I have some questions about the GATK resource bundle.
Namely, I'm trying to understand the hg38 files that you provide on your FTP vs the ones that you provide on Google Cloud. I'm currently having issues with 2 files, and I couldn't find the explanations on your website anywhere.
One is the Homo_sapiens_assembly38.known_indels.vcf. This file (in this shape, with this name pattern) is not available with the b37 and hg19 reference bundle, but rather this file is 1000G_phase1.indels.b37.vcf/1000G_phase1.indels.hg19.sites.vcf.
Why is this second file not available for hg38, and can I just create it by liftovering from hg19?
Or should I just use Homo_sapiens_assembly38.known_indels.vcf together with the Mills database for hg38, and the other one for b37/hg19?
The second file I'm having issues with is the dbsnp file. For the b37/hg19 builds, this file is named dbsnp_138.b37.vcf/dbsnp_138.hg19.vcf, while for the hg38 there are multiple versions:
On the FTP there is the dbsnp_138.hg38.vcf.gz file and a folder name 'beta', which has Homo_sapiens_assembly38.dbsnp.vcf.gz and Homo_sapiens_assembly38.dbsnp138.vcf files.
On Google Cloud, there is only the Homo_sapiens_assembly38.dbsnp138.vcf file.
Which of these dbsnp files (I'm talking about build 138 all the time) should generally be used together with the hg38 reference, and why are there 3 versions - it's a bit confusing to choose the correct one.
Thank you for any answers!
Hi @john156 -
I have reached out to the development team to get clarification on this issue. I hope to have an answer for your soon. Basically, at this point, the gcloud sourced files are the most up to date set of files. If you can, it might be helpful to download the files from the cloud portal at https://software.broadinstitute.org/gatk/download/bundle
And use the link to the google cloud (posted at the bottom of this response).
Google Cloud bucket
The bucket can be accessed using a regular web browser at the location shown below. It does require a valid Google account, which can be obtained for free from Google.

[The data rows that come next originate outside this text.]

-- ==== Sys2Proof/Machine/LineFrame.lean ====
section
/-!
DEFINITION. The line frame, received and sent: candidates and alignment, FN, SM overhead and the DER bytes (R147 to R149,
R162, R163, R191).
-/
namespace Sys2Proof.Machine

/-- The candidates of a carrier after a frame period: one that saw no pattern is dropped (R149). -/
def candsAfter (d : Nat) (hits : List Nat) (l : List Cand) : List Cand :=
  l.filterMap (fun c =>
    if c.die ≠ d then some c
    else if hits.contains c.offset then some { c with hits := c.hits + 1 } else none)

/-- The aligner declares in-frame at an offset: FN starts anew. -/
def State.enterFrame (s : State) (d offset : Nat) : State :=
  (((((((s.set (.ct .inFrame) d 0 1).set (.ct .framePos) d 0 offset).set (.ct .misses) d 0 0).set (.ct .mfasSeen) d 0
    0).set (.ct .lmfnValid) d 0 0).set (.ct .lmfnRun) d 0 0).clearCands d)

/-- Out of frame: candidates with three hits take the second check, and the one opened first that passes wins (R149). -/
def State.searchFrame (s : State) (d : Nat) (f : LineFrame) : State :=
  let l := candsAfter d f.hits s.cands
  let ripe := l.filter (fun c => decide (c.die = d) && decide (3 ≤ c.hits))
  let bad := ripe.filter (fun c => !f.mfasOk.contains c.offset)
  let s1 := ({ s with cands := l.filter (fun c => decide (c.die ≠ d) || decide (c.hits < 3)) }.add (.ct .nCandRej) d 0
    bad.length)
  match ripe.find? (fun c => f.mfasOk.contains c.offset) with
  | some c => s1.enterFrame d c.offset
  | none => s1

/-- In frame: only the frame position is checked; five consecutive misses lose it (R149). -/
def State.checkFrame (s : State) (d : Nat) (f : LineFrame) : State :=
  if f.hits.contains (s.get (.ct .framePos) d 0) then s.set (.ct .misses) d 0 0
  else if s.get (.ct .misses) d 0 < 4 then s.set (.ct .misses) d 0 (s.get (.ct .misses) d 0 + 1)
  else s.loseFrame d

/-- The LMFN expected in this frame: one more than the accepted one once MFAS has wrapped (R147). -/
def State.lmfnExpected (s : State) (d mfas : Nat) : Nat :=
  (s.get (.ct .rxLmfn) d 0 + (if s.flag (.ct .mfasSeen) d 0 && decide (mfas < s.get (.ct .mfas) d 0) then 1 else 0)) %
    2 ^ 32

/-- MFAS and LMFN of a frame (R147): a value read in 4 consecutive frames is accepted; another value than the expected
one is a sequence error. -/
def State.readFn (s : State) (d : Nat) (f : LineFrame) : State :=
  let want := s.lmfnExpected d f.mfas
  let s1 :=
    if s.flag (.ct .lmfnValid) d 0 then
      if f.lmfn = want then s.set (.ct .rxLmfn) d 0 want
      else
        ((((s.set (.ct .lmfnValid) d 0 0).set (.ct .lmfnCand) d 0 f.lmfn).set (.ct .lmfnRun) d 0 1).inc
          (.ct .nLmfnErr) d 0).raise .ctLmfnErr d 0
    else
      let run := if f.lmfn = s.get (.ct .lmfnCand) d 0 ∧ s.get (.ct .lmfnRun) d 0 ≠ 0 then s.get (.ct .lmfnRun) d 0 + 1 else 1
      let s2 := (s.set (.ct .lmfnCand) d 0 f.lmfn).set (.ct .lmfnRun) d 0 run
      if run < 4 then s2
      else (((s2.set (.ct .lmfnRun) d 0 0).set (.ct .lmfnValid) d 0 1).set (.ct .rxLmfn) d 0 f.lmfn).lower .ctLmfnErr d 0
  (s1.set (.ct .mfas) d 0 f.mfas).set (.ct .mfasSeen) d 0 1

/-- The SM overhead (R162, R163) and the violations that the decoder saw clean (R142). -/
def State.readSm (s : State) (d : Nat) (f : LineFrame) : State :=
  let s1 := (((s.add (.ct .nSmBip) d 0 f.bip).add (.ct .nSmBei) d 0 f.bei).set (.ct .beiTx) d 512 (min 8 f.bip)).cond
    .ctSmBdiRx d 0 f.bdi
  (s1.when (decide (f.bip ≠ 0)) (fun s => s.bipOnly d f.bipOnly)).ttiRead d 2 f.tti .ctSmTim 0

/-- KIND, RX_DONE, SHIFT_ID and EPOCH of the DER bytes as one number. -/
def derWord (kind : Nat) (done : Bool) (shift epoch : Nat) : Nat :=
  ((kind * 2 + done.toNat) * 256 + shift) * 2 ^ 32 + epoch

/-- The DER bytes of a frame (R191, R192): accepted after three identical sets with a good CRC. -/
def State.readDer (s : State) (d : Nat) (f : LineFrame) : State :=
  if !f.derCrc then (s.inc (.der .nOhCrc) d 0).set (.der .rxRun) d 0 0
  else
    let w := derWord f.derKind f.derRxDone f.derShift f.derEpoch
    let run := if w = s.get (.der .rxLast) d 0 ∧ s.get (.der .rxRun) d 0 ≠ 0 then min 3 (s.get (.der .rxRun) d 0 + 1) else 1
    let s1 := (s.set (.der .rxLast) d 0 w).set (.der .rxRun) d 0 run
    if run < 3 then s1
    else
      let s2 := (s1.set (.der .rxKind) d 0 f.derKind).setB (.der .farRxDone) d 0 f.derRxDone
      if decide (f.derKind = 1 ∨ f.derKind = 2) && decide (s.unitRole d ≠ 0) &&
          decide (f.derShift = s.get (.der .uShiftId) d 0) then
        (s2.when (decide (f.derKind = 1)) (fun s => s.set (.der .farEpoch) 0 0 f.derEpoch)).learnEpoch d f.derEpoch
      else s2

/-- LINE_FRAME_RX (R147 to R149, R162, R163, R191): alignment first, then the overhead at the frame position. -/
def execLineFrameRx (d : Nat) (f : LineFrame) (s : State) : Result :=
  finishIf (s.up d && s.flag (.ct .framerEn) d 0 && !s.flag (.lr .rxSf) d 0 && !s.flag (.live .fecSf) d 0) s fun s =>
    let was := s.flag (.ct .inFrame) d 0
    let s1 := if was then s.checkFrame d f else s.searchFrame d f
    let s2 := if was && s1.flag (.ct .inFrame) d 0 then ((s1.readFn d f).readSm d f).readDer d f else s1
    s2.alignRefresh d

/-- One step of the CRC-8 x⁸ + x² + x + 1 over a byte (R191). -/
def crc8Byte (c b : Nat) : Nat :=
  (List.range 8).foldl (fun c _ => if 128 ≤ c then (2 * c % 256) ^^^ 7 else 2 * c) (c ^^^ b)

/-- The CRC-8 of R191 over a list of bytes, initial value 0. -/
def crc8 (l : List Nat) : Nat := l.foldl crc8Byte 0

/-- RX_DONE: the state of the sender's own receive side (R191, R198). -/
def State.rxDoneBit (s : State) (d : Nat) : Nat := if s.side d false = sideDone then 1 else 0

/-- The 8 DER bytes a carrier sends (R191). -/
def State.derBytes (s : State) (d : Nat) : List Nat :=
  let k := s.get (.der .kind) d 0
  let id := if k = 0 then 0 else s.get (.der .uShiftId) d 0
  let e := if k = 0 then 0 else s.get (.der .kindEpoch) d 0
  let l := [64 * k + s.rxDoneBit d, id, bits e 24 8, bits e 16 8, bits e 8 8, bits e 0 8, 0]
  l ++ [crc8 l]

/-- The SM TTI byte of a frame: byte MFAS mod 64 of the sent TTI, entry 0 (R163). -/
def State.smTtiByte (s : State) (d mfas : Nat) : Nat :=
  let b := mfas % 64
  bits (s.winWordAt .ctTti d 0 (b / 4)) (24 - 8 * (b % 4)) 8

/-- LINE_FRAME_TX (R147, R148, R162, R163, R191): the carrier sends the frame of the package FN; a carrier that has sent
this FN already begins the next one.  With FRAMER_EN = 0 the frame is all zero (R150). -/
def execLineFrameTx (d : Nat) (s : State) : Result :=
  finishIf (s.up d && s.txBegun d) s fun s =>
    let fn := s.get (.ct .txFn) 0 0
    let fn' := if s.get (.ct .sentFn) d 0 = 1 + fn then (fn + 1) % 2 ^ 40 else fn
    let s1 := ((s.set (.ct .txFn) 0 0 fn').set (.ct .sentFn) d 0 (1 + fn')).set (.ct .txLmfn) d 0 (fn' / 256)
    if s.flag (.ct .framerEn) d 0 then
      ((((s1.set (.ct .txDer) d 0 ((s.derBytes d).foldl (fun a b => a * 256 + b) 0)).set (.ct .txSmBei) d 0
        (s.get (.ct .beiTx) d 512)).set (.ct .txSmBdi) d 0 (s.smBdiTx d).toNat).set (.ct .txSmTti) d 0
        (s.smTtiByte d (fn' % 256))).set (.ct .beiTx) d 512 0
    else (((s1.set (.ct .txDer) d 0 0).set (.ct .txSmBei) d 0 0).set (.ct .txSmBdi) d 0 0).set (.ct .txSmTti) d 0 0

end Sys2Proof.Machine
end

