-- ==== Sys2Proof/Footprint.lean ====
section
/-!
DEFINITION. Footprints: for each command the cells and the other parts of the state that it may change, for the statements
about what a command leaves alone.  A footprint says which die's cells may change; everything outside it, and outside the
summary bits of R437 and R438 and the interrupt lines of R468, stays as it was.
-/
namespace Sys2Proof.Machine

/-- The kinds of cells that some commands reach by an address or a window. -/
inductive CellKind where
  | live | sticky | mask | win | winNew | winDirty
  deriving DecidableEq, Repr

/-- The kind of a cell. -/
def Cell.kind : Cell → Option CellKind
  | .live _ => some .live
  | .sticky _ => some .sticky
  | .mask _ => some .mask
  | .win _ => some .win
  | .winNew _ => some .winNew
  | .winDirty _ => some .winDirty
  | _ => none

/-- The chapters of spec/ in groups. -/
inductive Side where
  | chain | line | host | memory | keys | clocks | analogue | package
  deriving DecidableEq, Repr

/-- A footprint: cells of the command's own die, cells of die 0, which holds the single copies, cells of any die, and the
parts of the state beside the cells; every command may also add to or reorder the reports. -/
structure Foot where
  own : List Cell := []
  lead : List Cell := []
  every : List Cell := []
  ownKinds : List CellKind := []
  anyKinds : List CellKind := []
  parts : List Part := []
  deriving DecidableEq, Repr

/-- A condition and its sticky bit; sticky bits alone; live bits alone. -/
def conds (l : List Alm) : List Cell := l.flatMap fun a => [.live a, .sticky a]
def stickies (l : List Alm) : List Cell := l.map .sticky
def lives (l : List Alm) : List Cell := l.map .live

/-- The cell at a place lies in a footprint whose own die is `die`. -/
def Foot.moves (f : Foot) (die : Nat) (k : Key) : Bool :=
  k.cell.summary || f.every.contains k.cell || (k.die == die && f.own.contains k.cell) ||
    (k.die == 0 && f.lead.contains k.cell) ||
    (match k.cell.kind with
     | some x => f.anyKinds.contains x || (k.die == die && f.ownKinds.contains x)
     | none => false)

/-- A part beside the cells lies in a footprint. -/
def Foot.touches (f : Foot) (p : Part) : Bool := decide (p = .reports) || f.parts.contains p

/-- Everything in one of several footprints. -/
def Foot.join (l : List Foot) : Foot :=
  { own := l.flatMap Foot.own, lead := l.flatMap Foot.lead, every := l.flatMap Foot.every,
    ownKinds := l.flatMap Foot.ownKinds, anyKinds := l.flatMap Foot.anyKinds, parts := l.flatMap Foot.parts }

-- What the shared operations may change.

/-- What `State.alignRefresh` may change. -/
def footAlignRefresh : Foot :=
  { own := [.ct .align, .ct .candCount, .tim .evtAt, .tim .evtNext] ++ conds [.ctLof, .ctOof],
    every := conds [.ctnSf] }

/-- What `State.bellFollow` may change. -/
def footBellFollow : Foot :=
  { own := [.bell .pend, .bell .txState] ++ conds [.bellTxBlocked] }

/-- What `State.biasShow` may change. -/
def footBiasShow : Foot :=
  { own := [.bias .biasLock, .bias .nUnlock, .bias .outMv, .bias .ptAcq, .bias .ptBase, .bias .ptFirst,
        .bias .ptLockRun, .bias .ptLocked, .bias .ptState, .bias .ptTry, .bias .ptUnlRun, .bias .ptV, .lt .begun4,
        .lt .muteCause, .lt .nMuteEnter, .lt .otherCause, .lt .ramp, .lt .txState] ++ conds [.biasNearRail,
        .biasOutFault, .biasRail, .biasUnlock, .ltTxDown],
    lead := [.sys .freeCount] }

/-- What `State.chanNext` may change. -/
def footChanNext : Foot :=
  { lead := [.svc .busy, .svc .crrHolder, .svc .nSuspend, .svc .nWait, .svc .owner, .svc .s0Agent, .svc .s0Valid,
        .svc .s1Agent, .svc .s1Valid, .svc .suspender, .svc .waiting, .sys .freeCount],
    every := [.crr .cls, .crr .depth, .crr .descIdx, .crr .doneBytes, .crr .fault, .crr .faultAddr,
        .crr .faultSpace, .crr .nBytes, .crr .nCipherWait, .crr .nFault, .crr .state] ++ conds [.crrHalt] ++
        stickies [.crrPcie] }
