/-- R458, R459: the CRC scan engine. R461 to R463: the injection units. -/
def Obligations.ScansAndInjection : Prop :=
  ∀ (s : State) (d u k how bytes g : Nat),
    (s.up 0 = true → s.crcSlot = none → Completes .crcSubmit s fun t =>
      t.get (.crc .nReject) 0 0 = (s.get (.crc .nReject) 0 0 + 1) % Counter.size ∧ t.crcJobs = s.crcJobs) ∧
    (s.up 0 = true → s.crcSlot = some k → s.crcJobs = [] → Completes .crcSubmit s fun t => t.crcStatus k = crcRunning ∧
      t.get (.crc .resSlot) 0 0 = k ∧ t.get (.crc .jobsQueued) 0 0 = 1 ∧
      t.get (.crc .jobAddr) 0 k = s.get (.crc .addr) 0 0 ∧ t.get (.crc .jobLen) 0 k = s.get (.crc .len) 0 0) ∧
    (s.up 0 = true → s.crcJobs = [k] → s.crcStatus k = crcRunning → s.jobRange k = true →
      Completes (.crcJobEnd how bytes g) s fun t => t.crcStatus k = 2 ∧ t.get (.crc .resBytes) 0 k = 0 ∧
        t.get (.crc .jobsQueued) 0 0 = 0 ∧ t.get (.crc .nJobs) 0 0 = (s.get (.crc .nJobs) 0 0 + 1) % Counter.size) ∧
    (s.up 0 = true → s.crcJobs = [k] → s.crcStatus k = crcRunning → s.jobRange k = false → s.awake (s.jobDie k) = true →
      s.get (.crc .jobLen) 0 k ≤ 64 →
      Completes (.crcJobEnd 0 bytes g) s fun t => t.crcStatus k = 1 ∧ t.get (.crc .resBytes) 0 k = s.get (.crc .jobLen) 0 k ∧
        t.get (.crc .resResult) 0 k = crcOut (s.jobPoly k) (s.jobCrc k (s.get (.crc .jobLen) 0 k))) ∧
    (s.awake d = true → s.injMayFire d u = true → s.injReady d u = true → Completes (.injFire d u) s fun t =>
      t.flag (.inj .uActive) d u = true ∧ t.get (.inj .uResult) d u = 0 ∧
        t.get (.inj .left) d u = (if s.injCont d u then 0 else bits (s.injParam d u) 0 16)) ∧
    (s.awake d = true → s.injMayFire d u = true → s.injReady d u = false → Completes (.injFire d u) s fun t =>
      t.flag (.inj .uActive) d u = false ∧ t.get (.inj .uResult) d u = 2) ∧
    (s.awake d = true → s.flag (.inj .testEnable) 0 0 = true → s.flag (.inj .uActive) d u = true → s.injCont d u = true →
      Completes (.injStop d u) s fun t => t.flag (.inj .uActive) d u = false ∧ t.get (.inj .uResult) d u = 3) ∧
    (s.awake d = true → s.flag (.inj .uActive) d u = true → s.injCont d u = false → s.get (.inj .left) d u = 1 →
      Completes (.injApply d u) s fun t => t.flag (.inj .uActive) d u = false ∧ t.get (.inj .uResult) d u = 1 ∧
        t.get (.inj .nInj) d u = (s.get (.inj .nInj) d u + 1) % Counter.size ∧ t.flag (.sticky .injInjected) d 0 = true) ∧
    (s.awake d = true → s.flag (.inj .uActive) d u = true → s.injCont d u = true → Completes (.injApply d u) s fun t =>
      t.flag (.inj .uActive) d u = true ∧ t.flag (.sticky .injInjected) d 0 = true)
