-- ==== Sys2Proof/Laws/State.lean ====
section
/-!
SUPPORT. What each field of the state reads after each update, and how the named operations read.
-/
namespace Sys2Proof.Machine
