theorem State.takeIn_reach {f : Staged} {ct : Bool} (hs : Reach P Q s0 s) (h1 : ∀ i, P ⟨.qs .polAt, f.die, i⟩) (h2 : ∀ i, P ⟨.qs .polP, f.die, i⟩) (h3 : ∀ i, P ⟨.qs .polC, f.die, i⟩) (h4 : ∀ i, P ⟨.qs .nCPolRed, f.die, i⟩) (h5 : ∀ i, P ⟨.trc .nLost, f.die, i⟩) (h6 : ∀ i, P ⟨.win .trcBuf, f.die, i⟩) (h7 : ∀ i, P ⟨.trc .count, f.die, i⟩) (h8 : ∀ i, P ⟨.trc .trcNext, f.die, i⟩) (h9 : ∀ i, P ⟨.sticky .trcFull, f.die, i⟩) (h10 : ∀ i, P ⟨.live .trcFull, f.die, i⟩) (h11 : ∀ i, P ⟨.sticky .telOvf, 0, i⟩) (h12 : ∀ i, P ⟨.tel .dropped, 0, i⟩) (h13 : ∀ i, P ⟨.tel .nDrop, 0, i⟩) (h14 : ∀ i, P ⟨.tel .written, 0, i⟩) (h15 : ∀ i, P ⟨.qs .nQDropRed, f.die, i⟩) (h16 : ∀ i, P ⟨.qs .nQDropYel, f.die, i⟩) (h17 : ∀ i, P ⟨.sticky .qsQFullDrop, f.die, i⟩) (h18 : ∀ i, P ⟨.qs .gapPend, f.die, i⟩) (h19 : ∀ i, P ⟨.qs .nQDropFull, f.die, i⟩) (h20 : ∀ d i, P ⟨.sticky .qsBrakeOn, d, i⟩) (h21 : ∀ d i, P ⟨.live .qsBrakeOn, d, i⟩) (h22 : ∀ d i, P ⟨.qs .brake, d, i⟩) (h23 : ∀ d i, P ⟨.qs .qXoff, d, i⟩) (h24 : ∀ d i, P ⟨.hl .pXoff, d, i⟩) (h25 : ∀ d i, P ⟨.qs .dieOcc, d, i⟩) (h26 : ∀ d i, P ⟨.qs .occWords, d, i⟩) (h27 : ∀ d i, P ⟨.qs .wr, d, i⟩) (h28 : ∀ d i, P ⟨.pan .poison, d, i⟩) (h29 : ∀ d i, P ⟨.pan .migDirty, d, i⟩) (h30 : ∀ d i, P ⟨.pan .wbPend, d, i⟩) (h31 : ∀ d i, P ⟨.pan .nMergeRmw, d, i⟩) (h32 : ∀ d i, P ⟨.pan .taken, d, i⟩) (h33 : ∀ d i, P ⟨.pan .given, d, i⟩) (h34 : ∀ d i, P ⟨.sticky .panSpareEmpty, d, i⟩) (h35 : ∀ d i, P ⟨.live .panSpareEmpty, d, i⟩) (h36 : ∀ d i, P ⟨.sticky .panSpareLow, d, i⟩) (h37 : ∀ d i, P ⟨.live .panSpareLow, d, i⟩) (h38 : ∀ d i, P ⟨.pan .sparesLeft, d, i⟩) (h39 : ∀ d i, P ⟨.sticky .panRetireDrop, d, i⟩) (h40 : ∀ d i, P ⟨.pan .nRetireDrop, d, i⟩) (h41 : ∀ d i, P ⟨.sticky .panMigUrgent, d, i⟩) (h42 : ∀ d i, P ⟨.live .panMigUrgent, d, i⟩) (h43 : ∀ d i, P ⟨.pan .retirePend, d, i⟩) (h44 : ∀ d i, P ⟨.sticky .panHardFault, d, i⟩) (h45 : ∀ d i, P ⟨.pan .nHard, d, i⟩) (h46 : ∀ d i, P ⟨.sticky .panUe, d, i⟩) (h47 : ∀ d i, P ⟨.pan .nUe, d, i⟩) (h48 : ∀ d i, P ⟨.pan .nXtsFault, d, i⟩) (h49 : ∀ d i, P ⟨.pan .nPoisonWr, d, i⟩) (h50 : ∀ i, P ⟨.qs .passed, f.die, i⟩) (h51 : ∀ i, P ⟨.qs .tagS, f.die, i⟩) (h52 : ∀ i, P ⟨.qs .nQCtPkts, f.die, i⟩) (h53 : ∀ i, P ⟨.qs .nQEnqBytes, f.die, i⟩) (h54 : ∀ i, P ⟨.qs .nQEnqPkts, f.die, i⟩) (qstaged : Q .staged) (qreports : Q .reports) (qtelOut : Q .telOut) (qmerge : Q .merge) (qretireQ : Q .retireQ) (qrings : Q .rings) :
    Reach P Q s0 (State.takeIn s f ct) := by
  unfold State.takeIn
  repeat' with_reducible first | assumption | apply State.police_reach | apply State.unstage_reach | apply State.traceItem_reach | apply State.lostFrame_reach | apply State.inc_reach | apply State.dropFull_reach | apply State.enqueue_reach | (intros; show P _ = true; apply_assumption) | split | dsimp only | intro _

theorem execStagedFrameRelease_reach {d : Nat} {id : Nat} (hs : Reach P Q s0 s) (hsum : ∀ k, k.cell.summary → P k) (h11 : ∀ d i, P ⟨.qs .polAt, d, i⟩) (h12 : ∀ d i, P ⟨.qs .polP, d, i⟩) (h13 : ∀ d i, P ⟨.qs .polC, d, i⟩) (h14 : ∀ d i, P ⟨.qs .nCPolRed, d, i⟩) (h15 : ∀ d i, P ⟨.trc .nLost, d, i⟩) (h16 : ∀ d i, P ⟨.win .trcBuf, d, i⟩) (h17 : ∀ d i, P ⟨.trc .count, d, i⟩) (h18 : ∀ d i, P ⟨.trc .trcNext, d, i⟩) (h19 : ∀ d i, P ⟨.sticky .trcFull, d, i⟩) (h20 : ∀ d i, P ⟨.live .trcFull, d, i⟩) (h21 : ∀ i, P ⟨.sticky .telOvf, 0, i⟩) (h22 : ∀ i, P ⟨.tel .dropped, 0, i⟩) (h23 : ∀ i, P ⟨.tel .nDrop, 0, i⟩) (h24 : ∀ i, P ⟨.tel .written, 0, i⟩) (h25 : ∀ d i, P ⟨.qs .nQDropRed, d, i⟩) (h26 : ∀ d i, P ⟨.qs .nQDropYel, d, i⟩) (h27 : ∀ d i, P ⟨.sticky .qsQFullDrop, d, i⟩) (h28 : ∀ d i, P ⟨.qs .gapPend, d, i⟩) (h29 : ∀ d i, P ⟨.qs .nQDropFull, d, i⟩) (h30 : ∀ d i, P ⟨.sticky .qsBrakeOn, d, i⟩) (h31 : ∀ d i, P ⟨.live .qsBrakeOn, d, i⟩) (h32 : ∀ d i, P ⟨.qs .brake, d, i⟩) (h33 : ∀ d i, P ⟨.qs .qXoff, d, i⟩) (h34 : ∀ d i, P ⟨.hl .pXoff, d, i⟩) (h35 : ∀ d i, P ⟨.qs .dieOcc, d, i⟩) (h36 : ∀ d i, P ⟨.qs .occWords, d, i⟩) (h37 : ∀ d i, P ⟨.qs .wr, d, i⟩) (h38 : ∀ d i, P ⟨.pan .poison, d, i⟩) (h39 : ∀ d i, P ⟨.pan .migDirty, d, i⟩) (h40 : ∀ d i, P ⟨.pan .wbPend, d, i⟩) (h41 : ∀ d i, P ⟨.pan .nMergeRmw, d, i⟩) (h42 : ∀ d i, P ⟨.pan .taken, d, i⟩) (h43 : ∀ d i, P ⟨.pan .given, d, i⟩) (h44 : ∀ d i, P ⟨.sticky .panSpareEmpty, d, i⟩) (h45 : ∀ d i, P ⟨.live .panSpareEmpty, d, i⟩) (h46 : ∀ d i, P ⟨.sticky .panSpareLow, d, i⟩) (h47 : ∀ d i, P ⟨.live .panSpareLow, d, i⟩) (h48 : ∀ d i, P ⟨.pan .sparesLeft, d, i⟩) (h49 : ∀ d i, P ⟨.sticky .panRetireDrop, d, i⟩) (h50 : ∀ d i, P ⟨.pan .nRetireDrop, d, i⟩) (h51 : ∀ d i, P ⟨.sticky .panMigUrgent, d, i⟩) (h52 : ∀ d i, P ⟨.live .panMigUrgent, d, i⟩) (h53 : ∀ d i, P ⟨.pan .retirePend, d, i⟩) (h54 : ∀ d i, P ⟨.sticky .panHardFault, d, i⟩) (h55 : ∀ d i, P ⟨.pan .nHard, d, i⟩) (h56 : ∀ d i, P ⟨.sticky .panUe, d, i⟩) (h57 : ∀ d i, P ⟨.pan .nUe, d, i⟩) (h58 : ∀ d i, P ⟨.pan .nXtsFault, d, i⟩) (h59 : ∀ d i, P ⟨.pan .nPoisonWr, d, i⟩) (h60 : ∀ d i, P ⟨.qs .passed, d, i⟩) (h61 : ∀ d i, P ⟨.qs .tagS, d, i⟩) (h62 : ∀ d i, P ⟨.qs .nQCtPkts, d, i⟩) (h63 : ∀ d i, P ⟨.qs .nQEnqBytes, d, i⟩) (h64 : ∀ d i, P ⟨.qs .nQEnqPkts, d, i⟩) (qreports : Q .reports) (qstaged : Q .staged) (qtelOut : Q .telOut) (qmerge : Q .merge) (qretireQ : Q .retireQ) (qrings : Q .rings) :
    ∃ t, execStagedFrameRelease d id s = .next t ∧ Reach P Q s0 t := by
  unfold execStagedFrameRelease
  repeat' with_reducible first | assumption | apply finishIf_reach | apply State.takeIn_reach | (intros; show P _ = true; first | exact hsum _ rfl | (clear hsum; apply_assumption)) | split | dsimp only | intro _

@john156 I have reached out to the developers to get an answer on this.
@john156 I have heard back from the developers. This is their answer:
The reference bundle is intended to be comprehensive resource for best-practices workflows, so you should not be lifting anything over from hg19 to work with hg38. The various VCFs are present because they are used by different workflows and different tools. The different naming in different references happened because tool/workflow authors requested adding new files to the bundle as workflows changed.
Sometimes it can take awhile to work backwards and figure out why a given VCF was added to the resources bundle! Looking at the Germline-SNPs-Indels-GATK4-hg38 workflow, BaseRecalibrator uses Homo_sapiens_assembly38.dbsnp138.vcf, Mills_and_1000G_gold_standard.indels.hg38.vcf.gz, and Homo_sapiens_assembly38.known_indels.vcf.gz. That is the main use I am aware of for the Homo_sapiens_assembly38.known_indels.vcf.gz file, although there may be others elsewhere.
By contrast, VariantRecalibrator uses Homo_sapiens_assembly38.dbsnp138.vcf, Mills_and_1000G_gold_standard.indels.hg38.vcf.gz, and Axiom_Exome_Plus.genotypes.all_populations.poly.hg38.vcf.gz for INDELS; and Homo_sapiens_assembly38.dbsnp138.vcf, hapmap_3.3.hg38.vcf.gz, 1000G_omni2.5.hg38.vcf.gz, and 1000G_phase1.snps.high_confidence.hg38.vcf.gz for SNPs.
I hope that helps.
I apologize but we are currently unable to provide the specifics of that information.